Well-Known Factors

In quantitative finance, several well-established factors have been identified that help explain the cross-sectional variation in asset returns. These factors are widely used in factor models to assess the risk and return characteristics of assets. Below are some of the most recognized factors:

  • Market Risk (Beta): Measures an asset’s sensitivity to overall market returns, typically estimated using the Capital Asset Pricing Model (CAPM).

  • Size: The size effect suggests that smaller companies tend to outperform larger ones on a risk-adjusted basis, often measured by market capitalization.

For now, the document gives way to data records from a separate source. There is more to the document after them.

/-- Elements of a scatter's packed source are read for their burst, each once the banks serve its words (R336). -/
def State.fetch (s : State) (x : Engine) : List Nat → State
  | [] => s.setEngine x
  | i :: r =>
    let z := blkEsz x.block
    match s.spans x.p x.e x.packed (i * z) z z with
    | .wait => s.enginePull x (x.packed + BitVec.ofNat 64 (i * z))
    | .fault c sub v => s.engineStop x c sub v
    | .ok l =>
      let v := x.packed + BitVec.ofNat 64 (i * z)
      match s.engineRead x.n v l with
      | (.wait t sent, _) => (if sent then t else s).setEngine x
      | (.fault c sub t, v) => t.engineStop x c sub v
      | (.got _ _, _) =>
        let (t, ok) := s.presentWords (.engine x.n) (packedId i) [false] (l.flatMap (fun y => wordsAt y.1.addr y.2))
        if !ok then t.setEngine x
        else match t.engineRead x.n v l with
          | (.got bs t, _) => (t.dropAnswers (.engine x.n)).fetch { x with got := smSet x.got i bs } r
          | _ => t.setEngine x

/-- The burst that begins with element `i`: collected by its gather engine, in index order, with at most 64 bursts in flight; or, once
it is collected, returned to where it goes (R339). -/
def State.burstStep (s : State) (x : Engine) (i : Nat) : State :=
  if x.steps ≤ i ∨ x.wrote.contains i then s
  else if blkLen x.block = 0 then s.engineWrite x i 0 (blkEsz x.block) [] 0
  else
    let z := blkEsz x.block
    match x.index i with
    | none => s
    | some d => s.onSpan x x.indexed (d * z) z z (fun _ =>
      match s.gathererOf x i with
      | none => s
      | some g =>
        let held := ((List.range (blkLen x.block - i)).map (i + ·)).filter (fun j => (smFind x.got j).isSome && s.gathererOf x j == some g)
        if (smFind x.got i).isSome then
          if x.kind = .gath then s.spread x x.packed (fun j => j * z) (held.take x.burst)
          else if (List.range i).any (fun j => !x.wrote.contains j && (s.gathererOf x j == some g || (s.gathererOf x j).isNone)) then s
          else s.spread x x.indexed (fun j => (x.index j).getD 0 * z) (held.take x.burst)
        else if !s.nextInStack x g i || decide (64 ≤ s.inFlight g) then s
        else if x.kind = .gath then s.collect x (s.burstOf x g i)
        else s.fetch x (s.burstOf x g i))

/-- A command has started: it has read or written something, or asked another module for it (R360). -/
def State.hasBegun (s : State) (x : Engine) : Bool :=
  x.st != .moving || !x.got.isEmpty || !x.wrote.isEmpty || s.fabric.asked.any (fun a => a.agent == .engine x.n)

/-- Every command that the element issued before has started, or stands at its first access: the commands of one element start in
commit order (R229). -/
def State.mayBegin (s : State) (x : Engine) : Bool :=
  s.engines.all (fun y => !(y.p == x.p && y.e == x.e && decide (y.n < x.n)) || s.hasBegun y || y.frozen || !y.pulls.isEmpty)

/-- A command may move: it is accepted, not frozen, and still has data to move; one that has not started waits for its turn, and does not
start once its partition migrates (R229, R360). -/
def State.moves (s : State) (x : Engine) : Bool :=
  x.st == .moving && !x.frozen && (s.hasBegun x || (s.mayBegin x && !s.travels x.part x.q))

/-- GATHER_BURST: the burst of command `n` that begins with element `k` is collected, or returned to where it goes (R227, R339). -/
def execGatherBurst (n k : Nat) (s : State) : Res :=
  match s.engine n with
  | some x => if s.moves x && gathers x.kind then .next (s.burstStep x k) else .next s
  | none => .next s

/-! ### Completion (R228) -/

/-- A failure that has no record goes the element-fault path: XCAUSE[31] is 1 and XINFO.V is 0 (R228, R414). -/
def State.report (s : State) (p : Nat) (cause : Word) (val : DWord) : State :=
  let x := s.patch p
  s.setPatch p { x with reports := x.reports ++ [⟨none, cause, 0, val, [], 0⟩], seq := { x.seq with latch := true } }

/-- The elements of a patch have command `n` no longer. -/
def Patch.cmdDone (x : Patch) (n : Nat) : Patch :=
  { x with elems := x.elems.map (fun v => (v.1, { v.2 with cmds := v.2.cmds.filter (fun c => c.1 != n) })) }

/-- A command leaves the machine; its element, which may stand in a save frame, has it no longer. -/
def State.cmdDone (s : State) (n : Nat) : State :=
  { s with engines := s.engines.filter (fun x => x.n != n),
           patches := s.patches.map (fun x => (x.1, x.2.cmdDone n)),
           loads := s.loads.map (fun l => { l with saved := l.saved.map (fun v => { v with patch := v.patch.cmdDone n }) }) }

/-- The completion record (R228). -/
def Engine.record (x : Engine) (tsc : DWord) : List Byte :=
  leBytes 8 (at64 (x.done % 2 ^ 32) 32 + x.sub % 256 * 256 + x.status % 256) ++ leBytes 8 x.faddr.toNat ++
  leBytes 8 tsc.toNat ++ leBytes 8 0
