-- ==== Sys2Proof/Machine/Fire.lean ====
section
/-! DEFINITION. Triggers, the matching station, and the firing of instances (R28 to R31, R35, R36). -/

namespace Sys2Proof.Machine

/-! ### Slots that a trigger counts (R29) -/

/-- A slot may count for a trigger: with a tag, only where it carries that tag. -/
def tagFits (tag : Option (BitVec 12)) (t : BitVec 12) : Bool :=
  match tag with
  | none => true
  | some x => x == t

/-- Reserve `n` unreserved slots of a queue to an instance: the queue after, and the slots. -/
def reserveQ (id : Nat) (tag : Option (BitVec 12)) : Nat → List QUnit → Option (List QUnit × List Slot)
  | 0, l => some (l, [])
  | _ + 1, [] => none
  | n + 1, u :: r =>
    if u.owner.isNone && tagFits tag (uTag u.u) then
      (reserveQ id tag n r).map (fun x => ({ u with owner := some id } :: x.1, u.u :: x.2))
    else (reserveQ id tag (n + 1) r).map (fun x => (u :: x.1, x.2))

/-- The slot counters of a buffer that an instance of the element has reserved. -/
def Elem.taken (v : Elem) (c : Nat) : List Nat :=
  v.insts.flatMap (fun i => (i.cres.filter (fun x => x.1 == c)).flatMap (fun x =>
    (List.range x.2.2).map (fun j => (x.2.1 + j) % 2 ^ 15)))

/-- The tag of the slot at a counter of a buffer: that of its first unit, as the element reads it. -/
def State.cbTag (s : State) (p e : Nat) (h : DWord) (i : Nat) : BitVec 12 :=
  uTag (ofBytes (s.peek (.elem p e) (vaultAddr p e (cbSlotAddr h i)) 32))

/-- An instance that has performed its irrevocable operation is still to write the handle of a buffer: the wait for that is held for it,
and no instance reserves slots (R32, R167). -/
def Elem.rewritten (v : Elem) (c : Nat) : Bool := v.insts.any (fun i => i.passed && i.wC.any (fun x => x / 2 == c))

/-- The occupied, unreserved slots of a buffer that fit a tag, by counter, oldest first; none of a buffer whose handle is
invalid (R17). -/
def State.cbFree (s : State) (p e c : Nat) (tag : Option (BitVec 12)) : List Nat :=
  let v := s.elem p e
  let h := v.r.cb.getD c 0
  if cbValid h && !v.rewritten c then
    ((List.range (cbOcc h)).map (fun i => (cbTake h + i) % 2 ^ 15)).filter (fun i =>
      !(v.taken c).contains i && (tag.isNone || tagFits tag (s.cbTag p e h i)))
  else []

/-- Reserve `n` slots of a buffer: their counters. -/
def State.reserveC (s : State) (p e c n : Nat) (tag : Option (BitVec 12)) : Option (List Nat) :=
  let l := s.cbFree p e c tag
  if n ≤ l.length then some (l.take n) else none

/-- The buffers that a descriptor names, with their counts. -/
def Block.buffers (b : Block) : List (Nat × Nat) := [(b.cba, b.cbac), (b.cbb, b.cbbc)].filter (fun x => x.2 != 0)

/-- A trigger without counts (R29). -/
def Block.empty (b : Block) : Bool := b.qc.all (fun c => c == 0) && b.buffers.isEmpty

/-- What a met trigger reserves: the queues after, the slots of q0 to q3, the buffer slots, and the tag of the first one. -/
structure Match where
  q : List (List QUnit)
  qres : List (List Slot)
  cres : List (Nat × Nat × Nat)
  tag : BitVec 12
  deriving DecidableEq, Repr

/-- The trigger of a block, for an instance with number `id`, over slots that fit a tag (R29). -/
def State.trigger (s : State) (p e : Nat) (b : Block) (id : Nat) (tag : Option (BitVec 12)) : Option Match :=
  let v := s.elem p e
  let qs := (List.range 4).mapM (fun n => reserveQ id tag (b.qc.getD n 0) (v.q.getD n []))
  let cs := b.buffers.mapM (fun x => (s.reserveC p e x.1 x.2 tag).map (fun l => (x.1, l)))
  match qs, cs with
  | some qs, some cs =>
    let slots := qs.flatMap (fun x => x.2)
    let first := match slots, cs with
      | u :: _, _ => uTag u
      | [], (c, i :: _) :: _ => s.cbTag p e (v.r.cb.getD c 0) i
      | _, _ => 0
    some ⟨qs.map (fun x => x.1), qs.map (fun x => x.2), cs.flatMap (fun x => x.2.map (fun i => (x.1, i, 1))), first⟩
  | _, _ => none

/-! ### The station (R28, R30) -/

/-- A number that no entry of the station has. -/
def Elem.newId (v : Elem) : Nat := (v.insts.map (fun i => i.id + 1)).foldl Nat.max 0

/-- A new entry. -/
def Inst.new (id blk : Nat) (tag : BitVec 12) (st : InstState) : Inst :=
  { (default : Inst).rearm with id := id, blk := blk, tag := tag, st := st }

/-- A branch arms one instance of its target (R28). -/
def Elem.arm (v : Elem) (blk : Nat) (tag : BitVec 12) : Elem :=
  { v with insts := v.insts ++ [Inst.new v.newId blk tag .armed] }

/-- Some unreserved slot of the queues and buffers that a block names carries a tag. -/
def State.hasSome (s : State) (p e : Nat) (b : Block) (tag : BitVec 12) : Bool :=
  let v := s.elem p e
  (List.range 4).any (fun n => b.qc.getD n 0 != 0 && (v.q.getD n []).any (fun u => u.owner.isNone && uTag u.u == tag)) ||
  b.buffers.any (fun x => !(s.cbFree p e x.1 (some tag)).isEmpty)

/-- A partially matched entry whose slots have all gone to other instances is no entry any more (R30). -/
def State.prunePartly (s : State) (p e : Nat) : State :=
  let v := s.elem p e
  let keep := fun (i : Inst) => i.st != .partly || (match smFind v.blocks i.blk with
    | some b => s.hasSome p e b i.tag
    | none => false)
  s.setElem p e { v with insts := v.insts.filter keep }

/-- The element may fire an instance: its patch runs, nothing is frozen, it has not halted, and it has no fault that could
not be queued (R36, R179). -/
def State.mayFire (s : State) (p e : Nat) : Bool :=
  let v := s.elem p e
  !s.still p e && !v.halted && v.insts.all (fun i => i.pend.isNone)

/-- Sources have stopped for a swap: no standing block with an empty trigger fires (R146, R388). -/
def State.sourcesStop (s : State) (p : Nat) : Bool := (s.patch p).phase.drain || (s.patch p).drainFrom.isSome

/-! ### What a block writes to its buffers (R158) -/

/-- The bytes of a WRED result, from its format and its geometry word (R264, R265). -/
def wredBytes (f : Nat) (geo : Word) : Nat :=
  (tileN f / 2 ^ (geo.toNat % 8)) * (tileN f / 2 ^ (geo.toNat / 8 % 8)) * fmtBytes f

/-- The buffers to which a word stores bytes as whole slots: ACCST, and a WRED result or witness (R193, R264, R267). -/
def rawDests : Instr → List Nat
  | .accst _ a _ _ => if 24 ≤ a.toNat then [a.toNat] else []
  | .rmax t _ b _ w | .rmin t _ b _ w | .rclmp t _ b _ w | .rmed t _ b _ w | .rsats t _ b _ w =>
    (if 24 ≤ b.toNat then [b.toNat] else []) ++ (if w = 1 then [28 + t.toNat] else [])
  | _ => []

/-- The bytes that a word stores to a buffer as whole slots, where they are known as the instance fires: those of ACCST, and of a WRED
result whose geometry no earlier word of the block writes (R193, R264); `s` is the s registers as they are then. -/
def rawBytes (s : List Word) (before : List Instr) (i : Instr) : Option (Nat × Nat) :=
  match i with
  | .accst _ a _ f => if 24 ≤ a.toNat then some (a.toNat, 4 * accWords f.toNat) else none
  | .rmax _ a b f _ | .rmin _ a b f _ | .rclmp _ a b f _ | .rmed _ a b f _ | .rsats _ a b f _ =>
    if b.toNat < 24 ∨ before.any (fun j => (touch j).wr.contains (a.toNat + 1)) then none
    else some (b.toNat, wredBytes f.toNat (s.getD (a.toNat + 1) 0))
  | _ => none

/-- What the words of a block store to buffers as whole slots, as far as it is known. -/
def rawsOf (s : List Word) (is : List Instr) : List (Nat × Nat) :=
  is.zipIdx.filterMap (fun x => rawBytes s (is.take x.2) x.1)

/-- A word adds to a buffer units whose number only its run gives: CVT and SORTN (R197). -/
def opens (r : Nat) : Instr → Bool
  | .cvt _ b _ _ _ => b.toNat == r
  | .sortn _ b _ _ _ => b.toNat == r
  | _ => false

/-- A block's units for a buffer do not make whole slots, or what is known of its slots is more than NSLOT. A buffer whose handle is
invalid is found by the word that uses it (R17); where CVT or SORTN adds units, how many there are is found when it has run. -/
def unevenTo (s : List Word) (is : List Instr) (h : DWord) (r : Nat) : Bool :=
  let raw := (rawsOf s is).filter (fun x => x.1 == r)
  let units := (lanesTo r is 0).getD 0 / 8
  cbValid h &&
  ((!is.any (opens r) && units % 2 ^ cbSsz h != 0) ||
   decide (cbNslot h < units / 2 ^ cbSsz h + (raw.map (fun x => (x.2 + cbSlotBytes h - 1) / cbSlotBytes h)).sum))

/-- An instance names a buffer as a destination. -/
def namesDest (r : Nat) (i : Instr) : Bool := (instrDest i).any (fun d => d.1 == r) || (rawDests i).contains r

/-- The check of an instance's destination buffers as it fires: the first word that names one which its block's units do not fit faults
with ILLOP, sub-cause 2 (R158). -/
def State.fireCheck (s : State) (p e id : Nat) : State :=
  match (s.elem p e).inst id with
  | none => s
  | some i => match smFind (s.elem p e).blocks i.blk with
    | none => s
    | some b =>
      let is := b.instrs
      let bad := ((List.range 8).filter (fun c => unevenTo i.r.s is (i.cbAt.getD c 0) (24 + c))).map (fun c => is.findIdx (namesDest (24 + c)))
      match bad with
      | [] => s
      | w :: ws =>
        let w := ws.foldl Nat.min w
        s.elemFault p e { i with pc := w } .illop 2 ((b.words.getD w 0).setWidth 64)

/-! ### Firing -/

/-- The instance fires again with the same tag and the same slots, and its destination buffers are checked as at any firing
(R37, R158). -/
def State.disposeRetry (s : State) (p e n : Nat) : State :=
  let v := (s.elem p e).forget n
  let sc := v.scb.map (fun t => if t.owner = some n then { t with owner := none } else t)
  (s.setElem p e { v with insts := v.insts.map (fun i => if i.id = n then i.fire v.r else i), scb := sc }).fireCheck p e n

/-- Fire the entry with a number: its slots are reserved to it, and it takes the element's committed registers (R30, R31). -/
def State.fireEntry (s : State) (p e id : Nat) (m : Match) (tag : BitVec 12) : State :=
  let v := s.elem p e
  let go := fun (i : Inst) => if i.id = id then { { i with tag := tag, qres := m.qres, cres := m.cres }.fire v.r with tag := tag } else i
  ((s.setElem p e { v with q := m.q, insts := v.insts.map go }).moved p e).fireCheck p e id

/-- BLOCK_FIRE: an instance of block `b` whose trigger is met fires. An armed block takes its oldest armed entry with the
tag. A standing block takes a new entry, or its partially matched one, with the tag of the slot it reserves first, or, with
a tag-match trigger, the tag given; a tag-match trigger that some slots meet takes an entry for them (R28 to R30). -/
def execBlockFire (p e b : Nat) (tag : BitVec 12) (s : State) : Res :=
  if !s.mayFire p e then .next s
  else
    let s := s.prunePartly p e
    let v := s.elem p e
    match smFind v.blocks b with
    | none => .next s
    | some blk =>
      let want := if blk.tm then some tag else none
      if !blk.st then
        match v.insts.find? (fun i => i.st == .armed && i.blk == b && i.tag == tag) with
        | none => .next s
        | some i =>
          match s.trigger p e blk i.id want with
          | none => .next s
          | some m => .next (s.fireEntry p e i.id m i.tag)
      else if blk.empty && s.sourcesStop p then .next s
      else
        let old := if blk.tm then v.insts.find? (fun i => i.st == .partly && i.blk == b && i.tag == tag) else none
        let id := match old with
          | some i => i.id
          | none => v.newId
        if old.isNone && decide (256 ≤ v.insts.length) then .next s
        else
          let s' := match old with
            | some _ => s
            | none => s.setElem p e { v with insts := v.insts ++ [Inst.new id b tag .partly] }
          match s.trigger p e blk id want with
          | some m => .next (s'.fireEntry p e id m (if blk.empty then 0 else if blk.tm then tag else m.tag))
          | none => if blk.tm && s.hasSome p e blk tag then .next s' else .next s

end Sys2Proof.Machine
end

  • Value: The value factor reflects the tendency for undervalued stocks (with low price-to-earnings or price-to-book ratios) to outperform overvalued stocks. Common value metrics include:
    • Book-to-Market Ratio (BM): Book value divided by market value.
    • Earnings-to-Price Ratio (E/P): Earnings divided by stock price.
  • Momentum: Captures the tendency for assets that have performed well in the past to continue performing well, and vice versa for underperformers. Typically measured using past returns over periods such as 3 to 12 months.

    Eugene Fama famously opposed the momentum factor, arguing it is not a true risk factor but a result of behavioral biases. Nevertheless, momentum is observed across many asset classes, including stocks, bonds, and commodities.

  • Profitability: Firms with higher profitability (measured by metrics like return on equity or operating income) tend to outperform less profitable firms. Common metrics include:
    • Return on Equity (ROE): Net income divided by shareholders’ equity.
    • Return on Assets (ROA): Net income divided by total assets.
    • Return on Invested Capital (ROIC): Net operating profit after tax divided by invested capital.
    • Return on Tangible Assets (ROTA): Net income divided by tangible assets.
    • Operating Profitability: Operating income divided by total assets.
  • Investment: Firms that invest conservatively (low asset growth) tend to outperform those that invest aggressively (high asset growth). This is often measured by asset growth or capital expenditures.

[!NOTE] The factors above are not exhaustive. Many other factors have been proposed in the literature, and their significance can vary across asset classes and market conditions.

In practice, hundreds or even thousands of factors (including so-called anomalies) are used in quantitative finance. Factors can be constructed using feature engineering, combining multiple features, or applying machine learning to identify patterns. However, the factors listed above remain the most widely recognized and studied.

Well-Known Factor Models

The table below summarizes some of the most influential factor models in the literature:

Factor Model Factors Year
Fama-French 3-Factor Model Market, Size, Value 1993
Carhart 4-Factor Model Market, Size, Value, Momentum 1997
Novy-Marx 5-Factor Model Market, Size, Value, Profitability, Investment 2013
Fama-French 5-Factor Model Market, Size, Value, Profitability, Investment 2015
Hou-Xue-Zhang 4-Factor Model Market, Size, Value, Profitability 2015
Stambaugh-Yuan 4-Factor Model Market, Size, Value, Profitability 2017
Hou-Xue-Zhang 5-Factor Model Market, Size, Value, Profitability, Investment 2017

Although each new factor model aims to improve upon its predecessors, debate continues over which model is best. The choice of factor model often depends on the specific context, asset class, and research question at hand.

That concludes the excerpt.